2016 European Ladies' Team Championship

Tournament information
- Dates: 5–9 July 2016
- Location: Garðabær, Iceland 64°03′36″N 21°53′31″W﻿ / ﻿64.059991°N 21.892018°W
- Course: Oddur Golf Club (Urriðavöllur Course)
- Organized by: European Golf Association
- Format: 36 holes stroke play Knock-out match-play

Statistics
- Par: 72
- Length: 5,881 yards (5,378 m)
- Field: 20 teams 120 players

Champion
- England Emma Allen, Alice Hewson, Bronte Law, Meghan MacLaren, Elisabeth Prior, Olivia Winning
- Qualification round: 745 (+25) Final match 4–3

Location map
- Oddur GC Location in Europe Oddur GC Location in Iceland

= 2016 European Ladies' Team Championship =

Golf competition

The 2016 European Ladies' Team Championship took place 5–9 July at Oddur Golf Club in Garðabær, Iceland. It was the 33rd women's golf amateur European Ladies' Team Championship.

== Venue ==

Oddur Golf Club was established in 1990 with a nine-hole course designed by Hannes Thorsteinsson, located in the municipality of Garðabær, 6 kilometres south of the city center of Reykjavík, Iceland. It was extended to the Urriðavöllur 18-hole-course in 1997, a heathland course flanked by lava from the dormant volcano Búrfell.

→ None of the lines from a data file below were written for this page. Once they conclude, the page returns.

/-- A report in progress still has its closing line to compose, until it has been sent (R136, R142). -/
def ReportLaw (s : State) : Prop :=
  s.composer.state ≠ .idle → s.composer.state ≠ .finishing → LineJob.closing ∈ s.composer.cursor.jobs

/-- The Supply Monitor's law: the hold-up timer runs exactly in HOLDUP; in a part that is not stopped, the store marker
reads CONSISTENT in STANDBY and WRITING while a survey runs and the supply is not SAFE (a stop within a change can leave
it otherwise, R98 and R182); in SAFE no event or interval is open, and no capture but a companion, which a notice taken
within the SAFE procedure can have opened (R54, R98, R180 to R183, log 6). -/
def SupplyLaw (s : State) : Prop :=
  (s.supply.state = .holdup ↔ s.supply.holdUpTimer.isSome = true)
  ∧ (s.powered = true → (s.survey.running = false → s.store.writing = false)
      ∧ (s.survey.running = true → s.supply.state ≠ .safe → s.store.writing = true))
  ∧ (s.supply.state = .safe →
      s.detector.state = .held ∧ s.detector.event = .none ∧ s.harmonic.interval = none
      ∧ ∀ i x, slot s i = some x → x.kind = .companion)

/-- What SAFE is entered with when no notice and no survey start arrives within the SAFE procedure: no capture is open,
and in a part that is not stopped the marker reads CONSISTENT (R59, R98, R182). -/
def SafeLaw (s : State) : Prop :=
  s.supply.state = .safe → (∀ i, slot s i = none) ∧ (s.powered = true → s.store.writing = false)

end Sys2Proof.Machine
end

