-- ==== Sys2Proof/Certificates/Slice0/Obligations.lean ====
section
/-! DEFINITION. The statements for the provers. -/

open Sys2Proof Sys2Proof.Machine

/-! ### The step -/

/-- The step carries out the command at the front of the queue with the queue's rest; with none waiting one base tick
passes, which is the model's choice (log 1). -/
def Obligations.StepRunsFrontCommand : Prop :=
  (∀ (s : State) (c : Instr) (rest : List Instr),
    s.pending = c :: rest → step s = exec c { s with pending := rest })
  ∧ ∀ s : State, s.pending = [] → step s = .next { s with now := s.now + 1 }

/-- No command ends in a fault or a refusal, whatever the state, and none touches the queue of waiting commands. -/
def Obligations.EveryCommandCompletes : Prop :=
  ∀ (i : Instr) (s : State), ∃ t, exec i s = .next t ∧ t.pending = s.pending

/-- SUPPLY_CUT and RESET_PIN_ASSERT stop the part where it stands, both in the same way: between two changes a stop
changes nothing else, and so does one within the SAFE procedure where no hold-up timer runs; one that falls within a
change leaves of the part what the change has done so far, and touches the blocks of such a change alone, unless frames
were taken on the way (SupplyPassesThroughItsStates); the level pins and the supply's own state stand in any case. A
stopped part acts on nothing until a restart, and only its two level pins follow the outside (R60, R184; log 5). That a
stop falls within a change at the places of log 6 alone is the model's choice. -/
def Obligations.StoppedPartActsOnNothing : Prop :=
  (∀ s : State, exec (.supplyCut .between) s = .next { s with powered := false }
    ∧ ∀ made during, s.supply.holdUpTimer = none →
      exec (.supplyCut (.inSafeProcedure made during)) s = .next { s with powered := false })
  ∧ (∀ (s : State) (point : StopPoint), exec (.resetPinAssert point) s = exec (.supplyCut point) s
    ∧ ∃ t, exec (.supplyCut point) s = .next t
      ∧ t.powered = false ∧ t.pins = s.pins ∧ t.supply = s.supply
      ∧ ((∀ made x during, point ≠ .inSafeProcedure made (x :: during)) →
        t = { s with powered := false, now := t.now, detector := t.detector, capture := t.capture
                     harmonic := t.harmonic, store := t.store, notes := t.notes, agreement := t.agreement
                     peers := t.peers, link := t.link }))
  ∧ ∀ (i : Instr) (s : State), s.powered = false →
    match i with
    | .restart _ _ _ => True
    | .paperOut => exec i s = .next { s with pins := { s.pins with paper := false } }
    | .paperPresent => exec i s = .next { s with pins := { s.pins with paper := true } }
    | .supplyWarnAssert => exec i s = .next { s with pins := { s.pins with supplyWarn := true } }
    | .supplyWarnRelease => exec i s = .next { s with pins := { s.pins with supplyWarn := false } }
    | _ => exec i s = .next s

/-! ### Restart -/

/-- The state after reset meets every law the statements below say a step keeps. -/
def Obligations.ResetMeetsEveryLaw : Prop :=
  MemoryForm State.reset ∧ StoreLaw State.reset ∧ DescriptorLaw State.reset ∧ QueueLaw State.reset
  ∧ ScheduleLaw State.reset ∧ NotesLaw State.reset ∧ OffersLaw State.reset ∧ PrintLaw State.reset
  ∧ SupplyLaw State.reset ∧ ReportLaw State.reset ∧ StoreTotal State.reset ∧ StandbyLaw State.reset
  ∧ ParentLaw State.reset ∧ SlotsApart State.reset ∧ SlotLaw State.reset ∧ SafeLaw State.reset

/-- RESTART with the backup lost is a restart of cause COLD: the store is cleared, the retained seconds counter and the
last survey number are 0, the settings are the defaults, every block is in its restart state, strobe 0 of cycle 0 is
driven at once, and the link's and the printer's counters are 0, and the first PRESENCE is handed over (R19, R100, R129,
R146, R164, R173, R179, R185). Five clauses are the model's choice: strobe 0 falls within RESTART (log 11), the settle
timer starts within RESTART (log 41), a working item of no stated restart value has that of log 3, the composer's
printer paused that of log 75, and every byte of the cleared store reads 0 (log 8). -/
def Obligations.ColdRestartClearsThePart : Prop :=
  ∀ (s : State) (source : RestartSource) (straps : Straps), ∃ t,
    exec (.restart source true straps) s = .next t
    ∧ t.powered = true ∧ t.pending = s.pending ∧ t.now = s.now ∧ t.pins = { s.pins with straps := straps }
    ∧ t.store.mem = [] ∧ t.store.dir = [] ∧ t.store.free = List.range' 0 4096 ∧ t.store.freeCount = 4096
    ∧ t.store.idCounter = 1 ∧ t.store.writing = false ∧ t.store.cursors = []
    ∧ t.store.shed = 0 ∧ t.store.refused = 0
    ∧ retainedSeconds t = 0 ∧ t.retained.lastSurvey = 0 ∧ t.retained.cycle = 0 ∧ t.retained.clock = 0
    ∧ t.survey = { running := false, number := 0, id := 0, startSeconds := 0, settings := Settings.default }
    ∧ t.clock = .holding 0 ∧ t.sampling = Sampling.restarted 20000 s.now 0
    ∧ t.detector = Detector.restarted ∧ t.capture = Capture.restarted ∧ t.harmonic = Harmonic.restarted
    ∧ t.notes = Notes.restarted ∧ t.agreement = Agreement.restarted
    ∧ t.peers = Vector.replicate 16 Peer.empty ∧ t.composer = Composer.restarted
    ∧ t.printer = {
        queue := [], buffer := [], head := .idle, row := none, motorSteps := 0, ready := false
        settleTimer := if straps.prn && s.pins.paper && !s.pins.supplyWarn then some (s.now + 500000) else none
        lineTimer := none, linesDiscarded := 0, linesMissing := 0, cellsDropped := 0, jobsPrinted := 0
        jobsEnded := 0 }
    ∧ t.supply = (if s.pins.supplyWarn then
        { state := .holdup, holdUpTimer := some (s.now + 400000), cause := .cold }
      else { state := .normal, holdUpTimer := none, cause := .cold })
    ∧ t.link = {
        queue := [newFrame .presence none
          ([0, 0, 0, 16, 0, 0, 0]
            ++ u8 ((if straps.prn then 1 else 0) + (if straps.prn && s.pins.paper then 2 else 0))
            ++ [if s.pins.supplyWarn then 1 else 0, 0])]
        txBits := [], waitFree := none, sent := 0, received := 0, checkFailures := 0, badLengths := 0
        unknownKinds := 0, bitErrors := 0, arbitrationLosses := 0, dropped := 0, silent := false
        presenceTimer := s.now + 1000000, loopback := [] }

/-- RESTART from the reset pin repairs the store and leaves the survey in STANDBY with default settings: no hold, no
OPEN event, the free list the blocks of no record in ascending order, the marker CONSISTENT, no cursor; records may go
but none is made, and the id counter, the last survey number and the retained seconds stand. Each OPEN capture is cut to
its written cycles with CUT_SHORT, or released whole, and its event reads PARTIAL or NONE; each OPEN event is closed
with CUT_SHORT, its end ms its start ms, its worst channel formed; every other record stands. The last survey header, if
its state byte reads RUNNING, reads ENDED_BY_RESET, its other bytes standing; the premises are the laws of
StoreLawIsKept (R60, R99, R100, R179, R185). Two clauses are the model's choice: strobe 0 falls within RESTART (log 11),
and a working item of no stated restart value, the latest window number, has that of log 3. -/
def Obligations.PinResetRepairsTheStore : Prop :=
  ∀ (s : State) (straps : Straps), ∃ t,
    exec (.restart .resetPin false straps) s = .next t
    ∧ t.powered = true ∧ t.pins = { s.pins with straps := straps } ∧ t.supply.cause = .pinReset
    ∧ t.survey.running = false ∧ t.survey.settings = Settings.default ∧ t.clock = .holding 0
    ∧ t.store.writing = false ∧ t.store.cursors = [] ∧ t.store.shed = 0 ∧ t.store.refused = 0
    ∧ t.store.idCounter = s.store.idCounter ∧ t.retained.lastSurvey = s.retained.lastSurvey
    ∧ retainedSeconds t = retainedSeconds s
    ∧ (∀ e ∈ t.store.dir, e.hold = false ∧ (e.kind = .event → e.open_ = false))
    ∧ (t.store.dir.map Entry.id).Sublist (s.store.dir.map Entry.id)
    ∧ t.store.free = (List.range' 0 4096).filter (fun b => !(t.store.dir.flatMap Entry.chain).contains b)
    ∧ t.store.freeCount = t.store.free.length
    ∧ t.sampling = Sampling.restarted 20000 s.now 0
    ∧ t.detector.state = .held ∧ t.detector.event = .none ∧ (∀ i, slot t i = none) ∧ t.harmonic.interval = none
    ∧ (StoreLaw s → DescriptorLaw s → ParentLaw s → StoreRepaired s t ∧ ∀ h, lastHeader s = some h →
        HeaderTakes s t h (if byteAt (recordBytes s h) 9 = 0 then [(9, [2])] else []))
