theorem meets_CycleStartsAtItsTick :
    lastTracked.powered = true ∧ lastTracked.sampling.position = 63 ∧ lastTracked.sampling.outstanding = false
    ∧ lastTracked.sampling.accepted = false ∧ lastTracked.sampling.freeRunCount ≠ 4
    ∧ lastTracked.sampling.firstCyclePending = false
    ∧ ([SupplyState.normal, .safe].map fun p => firstCycleOf p none).all (fun s => s.powered
        && s.sampling.position == 63 && !s.sampling.outstanding && s.sampling.firstCyclePending) = true
    ∧ (firstCycleOf .normal none).supply.state ≠ .safe ∧ (firstCycleOf .normal none).harmonic.interval = none
    ∧ (firstCycleOf .safe none).supply.state = .safe
    ∧ (firstCycleOf .normal (some (newInterval Settings.default 0 5 true))).harmonic.interval.isSome = true
    ∧ (atPosition 63 false).sampling.freeRunCount = 4
    ∧ (atPosition 63 true).powered = true ∧ (atPosition 63 true).sampling.position = 63
    ∧ (atPosition 63 true).sampling.outstanding = true := by decide +kernel

/-- R26: a notice of window 3, still queued at a survey's first cycle start, carries age 0 although window 10 was the
latest; in another cycle it carries 7. -/
theorem test_renumbered_notice :
    ([true, false].map fun first =>
      let s : State := { lastTracked with
        sampling := { lastTracked.sampling with firstCyclePending := first, latestWindow := 10 }
        link := { lastTracked.link with
          queue := [{ newFrame .triggerNotice none [] with openingWindow := some 3 }] } }
      match exec .strobeDue s with
      | .next t => t.link.queue.map (noticeAge t)
      | .fault _ | .refused _ => []) = [[0], [7]] := by decide +kernel

/-- A crossing about to be seen at tick 100000, the anchor `d` ticks before it. -/
def crossing (patched : Bool) (anchor : Option Nat) : State :=
  { running with sampling := { running.sampling with
    reference := some .v2, armed := true, strobeTick := 100312
    lastRef := some { code := -1, tick := 100000, patched := patched }, anchor := anchor } }

/-- The same, the clock not armed. -/
def unarmed : State := { crossing false none with sampling := { (crossing false none).sampling with armed := false } }

theorem meets_CrossingIsMeasured :
    (crossing true none).powered = true ∧ (crossing true none).sampling.outstanding = true
    ∧ (crossing true none).sampling.reference = some .v2 ∧ (crossing true none).sampling.armed = true
    ∧ (crossing true none).sampling.position ≠ 63 ∧ 4 ≤ (crossing true none).survey.settings.declared
    ∧ (0 : Int) ≤ codeTaken 0x7FFF ∧ ((-1 : Int) < 0)
    ∧ crossingTick 100000 100312 (-1) (codeTaken 0x7FFF) = 100000
    ∧ (crossing false (some 85507)).sampling.anchor = some (100000 - 14493)
    ∧ (crossing false (some 76471)).sampling.anchor = some (100000 - 23529)
    ∧ (crossing false (some 85508)).sampling.anchor = some (100000 - 14492)
    ∧ (crossing false (some 76470)).sampling.anchor = some (100000 - 23530)
    ∧ (crossing false none).sampling.anchor = none
    ∧ (unarmed.powered = true ∧ unarmed.sampling.outstanding = true ∧ unarmed.sampling.reference = some .v2
      ∧ unarmed.sampling.position < 63 ∧ unarmed.sampling.armed = false)
    ∧ codeTaken 0xE98A = -((unarmed.survey.settings.declared / 4 : Nat) : Int)
    ∧ ¬(codeTaken 0xE98B ≤ -((unarmed.survey.settings.declared / 4 : Nat) : Int))
    ∧ (0 : Int) ≤ ((crossing true none).sampling.heldSet.getD ⟨0, 0, 0⟩).get .v2
    ∧ (crossing true none).sampling.lastRef = some { code := -1, tick := 100000, patched := true } := by decide +kernel

/-- R8: a code of -floor(D / 4) arms the clock, one above it does not. -/
theorem test_arming :
    ([0xE98A, 0xE98B].map fun v => match exec (.sampleSetArrival 0 v 0 false) unarmed with
      | .next t => t.sampling.armed
      | .fault _ | .refused _ => false) = [true, false] := by decide +kernel

theorem meets_RmsAndResidualOfAWindow :
    (List.replicate 64 (-32767 : Int)).length = 64 ∧ (∀ x ∈ List.replicate 64 (-32767 : Int), isCode x)
    ∧ (2000 : Nat) ≤ 2000 := by unfold isCode; decide +kernel

/-- 63 sets held with these codes, `p` of them patched, the next at a position. -/
def windowState (codes : Tri Int) (p n : Nat) : State :=
  { running with sampling := { running.sampling with
    position := n
    history := List.replicate p { codes := codes, patched := true, overrange := false }
      ++ List.replicate (63 - p) { codes := codes, patched := false, overrange := false } } }

/-- The RMS code a channel will have with one more set of code `x`. -/
def rmsWith (x : Int) (ch : Channel) (s : State) : Nat :=
  rmsOf ((x :: s.sampling.history.map fun y => y.codes.get ch).take 64)

/-- An end window about to be taken with V1 alone live, the clock armed on a channel and tracking. -/
def tracking (ch : Channel) : State :=
  let s : State := windowState ⟨2300, 0, 0⟩ 0 63
  { s with sampling := { s.sampling with
    reference := some ch, armed := true, heldSet := some ⟨2300, 0, 0⟩, freeRunCount := 0, outstanding := true } }

theorem meets_WindowsAreEvaluatedTwiceACycle :
    (windowState ⟨2300, 0, 0⟩ 4 63).powered = true ∧ (windowState ⟨2300, 0, 0⟩ 4 63).sampling.outstanding = true
    ∧ (windowState ⟨2300, 0, 0⟩ 4 63).sampling.history.length = 63
    ∧ patchedCount (windowState ⟨2300, 0, 0⟩ 4 63).sampling.history = 4
    ∧ patchedCount (windowState ⟨2300, 0, 0⟩ 5 63).sampling.history = 5
    ∧ (windowState ⟨2300, 0, 0⟩ 4 31).sampling.position = 31
    ∧ running.sampling.history.length < 63 ∧ running.survey.settings.declared / 10 = 2300
    ∧ rmsWith 2300 .v1 (windowState ⟨2300, 0, 0⟩ 4 63) = 2300
    ∧ rmsWith 2299 .v1 (windowState ⟨2299, 2300, 0⟩ 4 63) = 2299
    ∧ rmsWith 2300 .v2 (windowState ⟨2299, 2300, 0⟩ 4 63) = 2300
    ∧ rmsWith 2300 .v3 (windowState ⟨0, 0, 2300⟩ 4 63) = 2300
    ∧ rmsWith 0 .v3 (windowState ⟨0, 0, 0⟩ 4 63) = 0
    ∧ ((tracking .v1).powered = true ∧ (tracking .v1).sampling.outstanding = true
      ∧ (tracking .v1).sampling.position = 63 ∧ (tracking .v1).sampling.history.length = 63
      ∧ (tracking .v1).sampling.reference = some .v1 ∧ (tracking .v2).sampling.reference = some .v2)
    ∧ (patchedSet (tracking .v1).sampling).patched = true
    ∧ (windowState ⟨2300, 0, 0⟩ 3 31).sampling.position < 63 := by decide +kernel

/-- R7: an end window that chooses V1 drops the history of V2, also one that a patched set completes; V1's stands. -/
theorem test_review :
    ([Instr.sampleSetArrival 2300 0 0 false, .strobeDue].map fun i => match exec i (tracking .v2) with
      | .next t => (t.sampling.reference, t.sampling.armed)
      | .fault _ | .refused _ => (none, true)) = [(some .v1, false), (some .v1, false)]
    ∧ (match exec (.sampleSetArrival 2300 0 0 false) (tracking .v1) with
      | .next t => (t.sampling.reference, t.sampling.armed)
      | .fault _ | .refused _ => (none, false)) = (some .v1, true) := by decide +kernel

/-- An end window of cycle 3 with the same residual on every channel. -/
def window (residual : Nat) (valid : Bool) : WindowResult :=
  { number := 6, cycle := 3, kind := .end_, endMs := 79, rms := ⟨0, 0, 0⟩
    residual := ⟨residual, residual, residual⟩, patched := 0, overrange := false, valid := valid }

/-- The running station with the detector in a state, over a recorded event. -/
def detecting (state : DetectorState) (count : Nat) : State :=
  { recorded with
    detector := { recorded.detector with
      state := state, settleCount := count
      event := .recorded (EventWork.opening Settings.default (window 899 true) 2 5 1 false) }
    store := { recorded.store with dir := recorded.store.dir.map fun e => { e with open_ := e.kind == .event } }
    capture := { recorded.capture with ring := [1, 2].map fun n => {
      number := n, startTick := 0, period := 20000, sets := List.replicate 64 lastSet, patched := 0, overrange := 0
      valid := true } } }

The championship course was set up with par 72.

== Format ==
All participating teams played two qualification rounds of stroke-play with six players, counted the five best scores for each team.

The eight best teams formed flight A, in knock-out match-play over the next three days. The teams were seeded based on their positions after the stroke-play. The first placed team was drawn to play the quarter-final against the eight placed team, the second against the seventh, the third against the sixth and the fourth against the fifth. In each match between two nation teams, two 18-hole foursome games and five 18-hole single games were played. Teams were allowed to switch players during the team matches, selecting other players in to the afternoon single games after the morning foursome games. Teams knocked out after the quarter-finals played one foursome game and four single games in each of their remaining matches. Games all square after 18 holes were declared halved, if the team match was already decided.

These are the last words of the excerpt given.